WHAT YOU SHOULD DO
Only the lines from the start of the material through the line containing "(R358, R248). -/" are to be extracted, exactly as they appear.

/---

-- ==== Sys2Proof/Machine/Place.lean ====
section
/-! DEFINITION. The work distributor (R358-R360, R451): where a team or a cluster fits, reservations, and what a team is
given when it is placed. -/
namespace Sys2Proof.Machine

/-! ## What a core has left (R358) -/

/-- The lowest offset at which `size` fits below `limit` beside the used runs (offset, size). -/
def fitRun (used : List (Nat × Nat)) (size limit : Nat) : Option Nat :=
  if size = 0 then some 0
  else
    let ok (o : Nat) : Bool := decide (o + size ≤ limit) && used.all fun u => u.2 == 0 || decide (o + size ≤ u.1 ∨ u.1 + u.2 ≤ o)
    (((0 :: used.map fun u => u.1 + u.2).filter ok).foldl (fun (m : Option Nat) o =>
      match m with | none => some o | some x => some (min x o)) none)

/-- Banks of a core that are mapped out, as runs: `n` banks from number `from0`, each `size` long. -/
def State.banksOut (s : State) (core from0 n size : Nat) : List (Nat × Nat) :=
  ((List.range n).filter fun b => s.unitOut (dieOf core) 0 (128 * (core % 64) + from0 + b)).map fun b => (size * b, size)

/-- Cores of a die kind (R359). -/
def coresOf (kind : Nat) : Nat := if kind = 1 then 32 else if kind = 2 then 48 else 0

/-- A core that may take teams: in service and not under test (R359, R411). -/
def State.coreUp (s : State) (core : Nat) : Bool :=
  let d := dieOf core
  (s.di d).state == 1 && !s.unitOut d 3 (core % 64) && !(s.di d).tests.contains (3, core % 64)

/-- Teams placed on a core. -/
def State.teamsOn (s : State) (core : Nat) : List Team := (s.teams.filter fun p => p.2.live && p.2.core == core).map fun p => p.2

/-- Bytes of ABUF open to placement: uncarved, and not asked for by a pending CARVE (R47, R191). -/
def State.abufOpen (s : State) (core : Nat) : Nat :=
  let c := s.co core
  s.abufSize core - 49152 * (if c.pending then max c.carved c.target else c.carved)

/-- Slots the context cannot give up on a core: pinned overlays and fills; and slots that others use (R358, R248). -/
def State.slotsHeld (s : State) (core c : Nat) : Nat × Nat :=
  let mine := ((s.overlays.filter fun o => o.core == core && o.ctx == c && s.pinned o).foldl (fun n o => n + o.slots.length) 0)
    + ((s.fills.filter fun f => f.core == core && f.ctx == c).foldl (fun n f => n + f.slots.length) 0)
  let other := ((s.overlays.filter fun o => o.core == core && o.ctx != c && o.ctx != sysCtx).foldl (fun n o => n + o.slots.length) 0)
    + ((s.fills.filter fun f => f.core == core && f.ctx != c).foldl (fun n f => n + f.slots.length) 0)
  (mine, other)

/-- What a placed team is given: offsets, and its group slots. -/
structure Alloc where
  abuf : Nat
  wbuf : Nat
  tiles : Nat
  stack : List Nat
  shadow : Nat
  slots : List Nat
  deriving DecidableEq, Repr
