/-- The registers of group g kept, under team index i: kind 0 rows, 1 scalars, 2 predicates, 3 flags. -/
def State.keptRegs (s : State) (g i : Nat) : List (Nat × Nat × Word64) :=
  let keep := s.keepsV g
  ((slice s.vreg (g * 16384) 16384).filter fun p => keep p.1).map (fun p => (8 * i, p.1, p.2.setWidth 64))
  ++ ((slice s.sreg (g * 128) 128).filter fun p => decide (32 ≤ p.1) || s.lists g (16 + p.1 / 4)).map (fun p => (8 * i + 1, p.1, p.2))
  ++ ((slice s.preg (g * 32) 32).filter fun p => decide (8 ≤ p.1) || s.lists g (8 + p.1)).map (fun p => (8 * i + 2, p.1, p.2.setWidth 64))
  ++ (slice s.flags (g * 32) 32).map fun p => (8 * i + 3, p.1, p.2.setWidth 64)

/-- A team's buffers: kind 0 ABUF bytes, 1 tile words, 2 and 3 the poisoned words of each. -/
def State.keptBytes (s : State) (t : Team) (abuf tiles : Bool) : List (Nat × Nat × Word64) :=
  let a := t.core * 2 ^ 22 + t.abufOff
  let w := (t.core * 2048 + t.accFirst) * 256
  let marks (space lo n kind : Nat) : List (Nat × Nat × Word64) :=
    let b := poisonKey t.core space lo
    (s.poison.filter fun x => decide (b ≤ x ∧ x < b + n)).map fun x => (kind, x - b, 1)
  (if abuf then (slice s.abuf a t.abufSize).map (fun p => (0, p.1, p.2.setWidth 64)) ++ marks 0 (t.abufOff / 4) (t.abufSize / 4) 2 else [])
  ++ (if tiles then (slice s.tiles w (256 * t.accCount)).map (fun p => (1, p.1, p.2.setWidth 64))
        ++ marks 2 (256 * t.accFirst) (256 * t.accCount) 3 else [])

/-- A group as it is saved: batches are complete, or gone. -/
def State.keptGroup (s : State) (g : Nat) : Group :=
  let r := s.gr g
  if s.lists g 5 then r
  else { r with tbc := 0, batchCount := 0, unclosed := [], unclosedTiles := [], unclosedFlags := [], batches := [] }

/-- A team as it is saved. -/
def State.keptTeam (s : State) (id : Nat) : SavedTeam :=
  let t := s.tm id
  let gs := t.groups.zipIdx
  let whole := (s.cx t.ctx).inter || match (s.cx t.ctx).saveWhole with | none => true | some cs => cs.contains t.core
  let aside := !whole
  let acct := t.groups.any fun g => s.lists g 7
  { team := id, info := t, inPlace := aside, acct := acct,
    groups := gs.map fun p => (p.2, s.keptGroup p.1),
    splits := gs.flatMap fun p => ((List.range 4).filter fun j => (s.sp (4 * p.1 + j)).valid).map fun j => (4 * p.2 + j, s.sp (4 * p.1 + j)),
    regs := gs.flatMap fun p => s.keptRegs p.1 p.2,
    bytes := if aside then [] else s.keptBytes t true acct,
    links := gs.flatMap fun p => (slice s.link (p.1 * 256) 256).map fun q => (p.2 * 256 + q.1, q.2),
    maps := gs.flatMap fun p => (slice s.omap (p.1 * 8) 8).map fun q => (p.2 * 8 + q.1, q.2),
    copies := s.copies.filter fun c => t.groups.contains c.gid,
    rays := s.rays.filter fun r => t.groups.contains r.gid }

/-! ## The save (R366, R370) -/

/-- Meshlets of a context that the compressor still has, and messages of its stream on the Faceplate. -/
def State.meshBusy (s : State) (c : Nat) : Bool :=
  (s.teams.any fun p => p.2.ctx == c && (match p.2.mesh with | some r => r.closed | none => false) && s.meshOpen p.2)
  || s.faceplate.any fun m => match m.2.2 with | .packet p => s.streamOf p == c | .beacon x _ => x == c | .stale => false

/-- Every split has stopped, and every access and engine operation that the save waits for is over. -/
def State.saveReady (s : State) (c : Nat) : Bool :=
  let gs := (s.groupsOf c).filter fun g => !(s.gr g).retired
  (gs.all fun g => !(s.valids g).isEmpty && (s.valids g).all fun k => s.hasStopped c k)
  && !(s.ops.any fun o => gs.contains o.gid)
  && !(s.passes.any fun p => p.ops.any fun q => gs.contains q.gid)
  && !(s.fills.any fun f => f.ctx == c && !f.tokens.isEmpty)
  && !(s.copies.any fun x => gs.contains x.gid && !s.lists x.gid 6)
  && !(s.rays.any fun x => gs.contains x.gid && !s.fullSave x.gid)
  && !s.meshBusy c

/-- Tokens of copies that a live-mask word does not list are discarded; the copies run to their end (R254). -/
def State.dropTokens (s : State) (c : Nat) : State :=
  let cs := s.copies.filter fun x => x.ctx == c && x.token != 0 && !s.lists x.gid 6
  cs.foldl (fun t x => { t.writeToken x.token x.id 0 with
    copies := updWhere t.copies (fun y => y.id == x.id) fun y => { y with token := 0 } }) s

/-- The engine work of a saved team leaves the engines, its claims released (R254, R368). -/
def State.parkWork (s : State) (x : SavedTeam) : State :=
  let cs := x.copies.map fun c => c.id
  let rs := x.rays.map fun r => r.id
  let s := cs.foldl (fun t i => t.releaseHeld 3 i) s
  let s := { s with copies := s.copies.filter (fun c => !cs.contains c.id), rays := s.rays.filter (fun r => !rs.contains r.id),
                    reqs := s.reqs.filter fun q => !(q.who == 1 && cs.contains q.holder) }
  s.modCx x.info.ctx fun y => { y with prqPoll := y.prqPoll.filter fun e => match e.2.2.2 with
    | .copy i => !cs.contains i
    | .ray i => !rs.contains i
    | _ => true }
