/-- R400: a die's first EXPLORE is answered, with its kind and its site, and the port it came by is recorded; later ones are ignored. -/
def execExplore (site : Nat) (answer : Nat × Nat) (s : State) : Out :=
  .next (
    if !s.tail.power ∨ s.tail.phase = 0 ∨ 3 ≤ s.tail.phase ∨ !s.tail.reaches site answer.2 then s
    else if s.tail.found.any fun f => f.1 == site then s
    else s.modTail fun t => { t with phase := 2, found := t.found ++ [(site, answer)] })

/-- The header's magic (R404). -/
def fwMagic : BitVec 64 := 0x56574F464D524444

/-- Both signatures verify, each under the key whose hash the one-time storage holds, and the body has its hash (R404). -/
def Tail.accepts (t : Tail) (x : FwImage) : Bool :=
  x.magic == fwMagic && x.zeros && x.edKey == t.edKey && x.mlKey == t.mlKey && x.hash == x.digest

/-- The refusal code of a firmware slot, 0 if it is accepted (R404, R405). -/
def Tail.slotCode (t : Tail) (x : FwImage) : Nat := if !t.accepts x then 0x10 else if x.svn < t.rollback then 0x11 else 0

/-- The die-table entry of a site (R401, R402). -/
def State.siteDie (s : State) (site : Nat) : Option Die :=
  (s.part.siteKind site).map fun k =>
    if (s.tail.found.any fun f => f.1 == site) && !s.tail.badDies.contains (site + 1) then
      { kind := k.1, state := 1, incarn := 1, site := site, ord := k.2, coresIn := coresOf k.1, cycleBase := s.stepNo }
    else { kind := k.1, state := 2, site := site, ord := k.2 }

/-- The die table (R401). -/
def State.dieTable (s : State) : Map Die :=
  (0, { kind := 0, state := 1, incarn := 1, cycleBase := s.stepNo })
    :: (List.range (s.part.g + s.part.s + s.part.m)).filterMap fun i => (s.siteDie i).map fun d => (i + 1, d)

/-- Some die of a kind is in service. -/
def hasKind (t : Map Die) (kind : Nat) : Bool := t.any fun p => p.2.kind == kind && p.2.state == 1

/-- Load and Ready, with the firmware of a slot (R400, R405). -/
def State.loadReady (s : State) (slot svn : Nat) : State :=
  let s := { s with dies := s.dieTable }
  let s := (mkeys s.dies).foldl (fun t d => if (t.di d).state = 1 then t.fillSystem d else t) s
  s.modTail fun t => { t with phase := 5, slot := some slot, fwSvn := svn, rollback := max t.rollback svn }

/-- R400, R402, R404, R405: verify, load, ready. -/
def execExploreEnd (s : State) : Out :=
  .next (
    let t := s.tail
    if !t.power ∨ t.phase = 0 ∨ 3 ≤ t.phase then s
    else if t.badDies.contains 0 then s.bootFails 0x30
    else if t.found.any fun f => (match s.part.siteKind f.1 with | some k => k.1 != f.2.1 | none => true) then s.bootFails 0x21
    else if !hasKind s.dieTable 2 || !hasKind s.dieTable 3 then s.bootFails 0x21
    else
      let a := t.slotCode t.fwA
      let b := t.slotCode t.fwB
      if a = 0 then s.loadReady 0 t.fwA.svn else if b = 0 then s.loadReady 1 t.fwB.svn else s.bootFails b)

/-- R402, R410: during bring-up it decides the die's entry; after a cold reset of the die, whether it returns, which it cannot without a
link (R408). -/
def execBringUpSelfTestDone (die : Nat) (pass : Bool) (s : State) : Out :=
  .next (
    if !s.tail.power then s
    else if s.tail.phase < 3 then
      s.modTail fun t => { t with badDies := if pass then t.badDies.filter (fun d => d != die) else (t.badDies ++ [die]).dedup }
    else
      let d := s.di die
      if !d.coldPending then s
      else if pass && s.linked d.site then
        -- a contained die rejoins with the next incarnation, skipping 0; what it sent before is stale (R347)
        let s := if d.state = 3 then
            { s with faceplate := s.faceplate.map fun m => if m.1 = die then (m.1, m.2.1, FpMsg.stale) else m }
          else s
        let s := s.modDi die fun d =>
          if d.state = 3 then
            { d with coldPending := false, state := 1, coresIn := coresOf d.kind, incarn := if d.incarn = 255 then 1 else d.incarn + 1 }
          else { d with coldPending := false }
        if (s.di die).state = 1 then (s.fillSystem die).wake else s
      else
        let s := s.modDi die fun d => { d with coldPending := false, state := 2, coresIn := 0 }
        if d.state = 1 then s.errorIrq else s)

/-! ## Partitions (R375, R377) -/

/-- Dies a W0 names. -/
def State.maskDies (s : State) (w0 : Word64) : List Nat :=
  (s.dies.filter fun p => (p.2.kind == 2 && bit w0 p.2.ord) || (p.2.kind == 1 && bit w0 (16 + p.2.ord))).map fun p => p.1
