-- ==== Sys2Proof/Certificates/Slice0/Obligations.lean ====
section
/-! DEFINITION. The statements for the provers. -/

section Statements
open Sys2Proof Sys2Proof.Machine

/-! ## Scalars (R121-R124, R70) -/

/-- R122, R123: the result of every form of major 0x08, and that the form completes with it: sd alone is written. -/
def Sys2Proof.Claims.ScalarResults : Prop :=
  ∀ (s : State) (e : Bool) (d a b : BitVec 5), s.acts →
    let x := s.sget s.cur a.toNat
    let y := s.sget s.cur b.toNat
    let gives (i : Instr) (v : Word64) : Prop := exec i s = .next ((s.sset s.cur d.toNat v).advance e)
    let all (p : Prop) : Word64 → Prop := fun v => (p → v = BitVec.allOnes 64) ∧ (¬ p → v = 0)
    (s.free { ss := [a.toNat, b.toNat], ds := [d.toNat] } →
      gives (.sadd e d a b) (BitVec.ofInt 64 (x.toInt + y.toInt))
      ∧ gives (.ssub e d a b) (BitVec.ofInt 64 (x.toInt - y.toInt))
      ∧ gives (.smul e d a b) (BitVec.ofInt 64 (x.toInt * y.toInt))
      ∧ gives (.smulh e d a b) (BitVec.ofInt 64 (x.toInt * y.toInt / 2 ^ 64))
      ∧ gives (.sdiv e d a b) (if y = 0 then BitVec.allOnes 64 else BitVec.ofInt 64 (x.toInt.tdiv y.toInt))
      ∧ gives (.srem e d a b) (if y = 0 then x else BitVec.ofInt 64 (x.toInt - y.toInt * x.toInt.tdiv y.toInt))
      ∧ gives (.sand e d a b) (x &&& y) ∧ gives (.sor e d a b) (x ||| y) ∧ gives (.sxor e d a b) (x ^^^ y)
      ∧ gives (.sshl e d a b) (BitVec.ofNat 64 (x.toNat * 2 ^ (y.toNat % 64)))
      ∧ gives (.sshr e d a b) (BitVec.ofNat 64 (x.toNat / 2 ^ (y.toNat % 64)))
      ∧ gives (.ssra e d a b) (BitVec.ofInt 64 (x.toInt / 2 ^ (y.toNat % 64)))
      ∧ gives (.smin e d a b) (if x.toInt ≤ y.toInt then x else y) ∧ gives (.smax e d a b) (if x.toInt ≤ y.toInt then y else x)
      ∧ gives (.sminn e d a b) (if x.toNat ≤ y.toNat then x else y) ∧ gives (.smaxn e d a b) (if x.toNat ≤ y.toNat then y else x)
      ∧ (∀ v, all (x = y) v → gives (.scmpEq e d a b) v) ∧ (∀ v, all (x ≠ y) v → gives (.scmpNe e d a b) v)
      ∧ (∀ v, all (x.toInt < y.toInt) v → gives (.scmpLt e d a b) v) ∧ (∀ v, all (x.toInt ≤ y.toInt) v → gives (.scmpLe e d a b) v)
      ∧ (∀ v, all (x.toNat < y.toNat) v → gives (.scmpLtn e d a b) v) ∧ (∀ v, all (x.toNat ≤ y.toNat) v → gives (.scmpLen e d a b) v))
    ∧ (s.free { ss := [a.toNat], ds := [d.toNat] } →
      gives (.snot e d a) (BitVec.allOnes 64 - x) ∧ gives (.smov e d a) x
      ∧ gives (.spopc e d a) (BitVec.ofNat 64 ((List.range 64).countP fun i => x.toNat.testBit i))
      ∧ (∀ n ≤ 64, x.toNat < 2 ^ (64 - n) → (n = 64 ∨ 2 ^ (63 - n) ≤ x.toNat) → gives (.sclz e d a) (BitVec.ofNat 64 n))
      ∧ (∀ v : Word64, (∀ i < 64, bit v i = bit x (63 - i)) → gives (.sbrev e d a) v))

/-- R70, R124: SADDI, SLI and SLIH. -/
def Sys2Proof.Claims.ScalarImmediates : Prop :=
  ∀ (s : State) (e : Bool) (d a : BitVec 5) (i : BitVec 15), s.acts →
    let x := s.sget s.cur a.toNat
    let gives (j : Instr) (v : Word64) : Prop := exec j s = .next ((s.sset s.cur d.toNat v).advance e)
    (s.free { ss := [a.toNat], ds := [d.toNat] } →
      gives (.saddi e d a i) (BitVec.ofInt 64 (x.toInt + i.toInt))
      ∧ gives (.slih e d a i) (BitVec.ofNat 64 (x.toNat * 2 ^ 15 + i.toNat)))
    ∧ (s.free { ds := [d.toNat] } → gives (.sli e d i) (BitVec.ofInt 64 i.toInt))

/-- R70, R122-R124: every scalar form. -/
def Obligations.ScalarForms : Prop := Claims.ScalarResults ∧ Claims.ScalarImmediates

/-- R33, R34: the scalar s0 and the predicate p0 read as constants, and a write to them is discarded; any other register
reads back what was written to it, and no other register of its kind changes. -/
def Obligations.HardwiredRegisters : Prop :=
  ∀ (s : State) (k : Nat),
    (s.sget k 0 = 0 ∧ ∀ v, s.sset k 0 v = s) ∧ (s.pget k 0 = BitVec.allOnes 32 ∧ ∀ v, s.pset k 0 v = s)
    ∧ (∀ n v, n ≠ 0 → (s.sset k n v).sget k n = v) ∧ (∀ n v, n ≠ 0 → (s.pset k n v).pget k n = v)
    ∧ (∀ n m v, n < 32 → m < 32 → n ≠ m → (s.sset k n v).sget k m = s.sget k m)
    ∧ (∀ n m v, n < 8 → m < 8 → n ≠ m → (s.pset k n v).pget k m = s.pget k m)

/-! ## Predicates (R136) -/

/-- R136: the result of every form of major 0x10; all 32 bits of the destination are written. -/
def Obligations.PredicateResults : Prop :=
  ∀ (s : State) (e : Bool) (d a b : BitVec 3) (r : BitVec 5), s.acts →
    let x := s.pget s.cur a.toNat
    let y := s.pget s.cur b.toNat
    let puts (i : Instr) (v : BitVec 32) : Prop := exec i s = .next ((s.pset s.cur d.toNat v).advance e)
    let gives (i : Instr) (v : Word64) : Prop := exec i s = .next ((s.sset s.cur r.toNat v).advance e)
    (s.free { sq := [a.toNat, b.toNat], dq := [d.toNat] } →
      puts (.pand e d a b) (x &&& y) ∧ puts (.por e d a b) (x ||| y) ∧ puts (.pxor e d a b) (x ^^^ y))
    ∧ (s.free { sq := [a.toNat], dq := [d.toNat] } →
      puts (.pnot e d a) (BitVec.allOnes 32 - x) ∧ puts (.pmov e d a) x
      ∧ (x = 0 → puts (.pfirst e d a) 0)
      ∧ ∀ n < 32, bit x n = true → (∀ m < n, bit x m = false) → puts (.pfirst e d a) (BitVec.ofNat 32 (2 ^ n)))
    ∧ (s.free { ss := [r.toNat], dq := [d.toNat] } → puts (.pfrom e d r) (BitVec.ofNat 32 (s.sget s.cur r.toNat).toNat))
    ∧ (s.free { sq := [a.toNat], ds := [r.toNat] } →
      gives (.pto e a r) (BitVec.ofNat 64 x.toNat)
      ∧ gives (.ppopc e a r) (BitVec.ofNat 64 ((List.range 32).countP fun i => x.toNat.testBit i)))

\---

OUTPUT OF THE EXERCISE
-- ==== Sys2Proof/Machine/Place.lean ====
section
/-! DEFINITION. The work distributor (R358-R360, R451): where a team or a cluster fits, reservations, and what a team is
given when it is placed. -/
namespace Sys2Proof.Machine

/-! ## What a core has left (R358) -/

/-- The lowest offset at which `size` fits below `limit` beside the used runs (offset, size). -/
def fitRun (used : List (Nat × Nat)) (size limit : Nat) : Option Nat :=
  if size = 0 then some 0
  else
    let ok (o : Nat) : Bool := decide (o + size ≤ limit) && used.all fun u => u.2 == 0 || decide (o + size ≤ u.1 ∨ u.1 + u.2 ≤ o)
    (((0 :: used.map fun u => u.1 + u.2).filter ok).foldl (fun (m : Option Nat) o =>
      match m with | none => some o | some x => some (min x o)) none)

/-- Banks of a core that are mapped out, as runs: `n` banks from number `from0`, each `size` long. -/
def State.banksOut (s : State) (core from0 n size : Nat) : List (Nat × Nat) :=
  ((List.range n).filter fun b => s.unitOut (dieOf core) 0 (128 * (core % 64) + from0 + b)).map fun b => (size * b, size)

/-- Cores of a die kind (R359). -/
def coresOf (kind : Nat) : Nat := if kind = 1 then 32 else if kind = 2 then 48 else 0

/-- A core that may take teams: in service and not under test (R359, R411). -/
def State.coreUp (s : State) (core : Nat) : Bool :=
  let d := dieOf core
  (s.di d).state == 1 && !s.unitOut d 3 (core % 64) && !(s.di d).tests.contains (3, core % 64)

/-- Teams placed on a core. -/
def State.teamsOn (s : State) (core : Nat) : List Team := (s.teams.filter fun p => p.2.live && p.2.core == core).map fun p => p.2

/-- Bytes of ABUF open to placement: uncarved, and not asked for by a pending CARVE (R47, R191). -/
def State.abufOpen (s : State) (core : Nat) : Nat :=
  let c := s.co core
  s.abufSize core - 49152 * (if c.pending then max c.carved c.target else c.carved)

/-- Slots the context cannot give up on a core: pinned overlays and fills; and slots that others use (R358, R248). -/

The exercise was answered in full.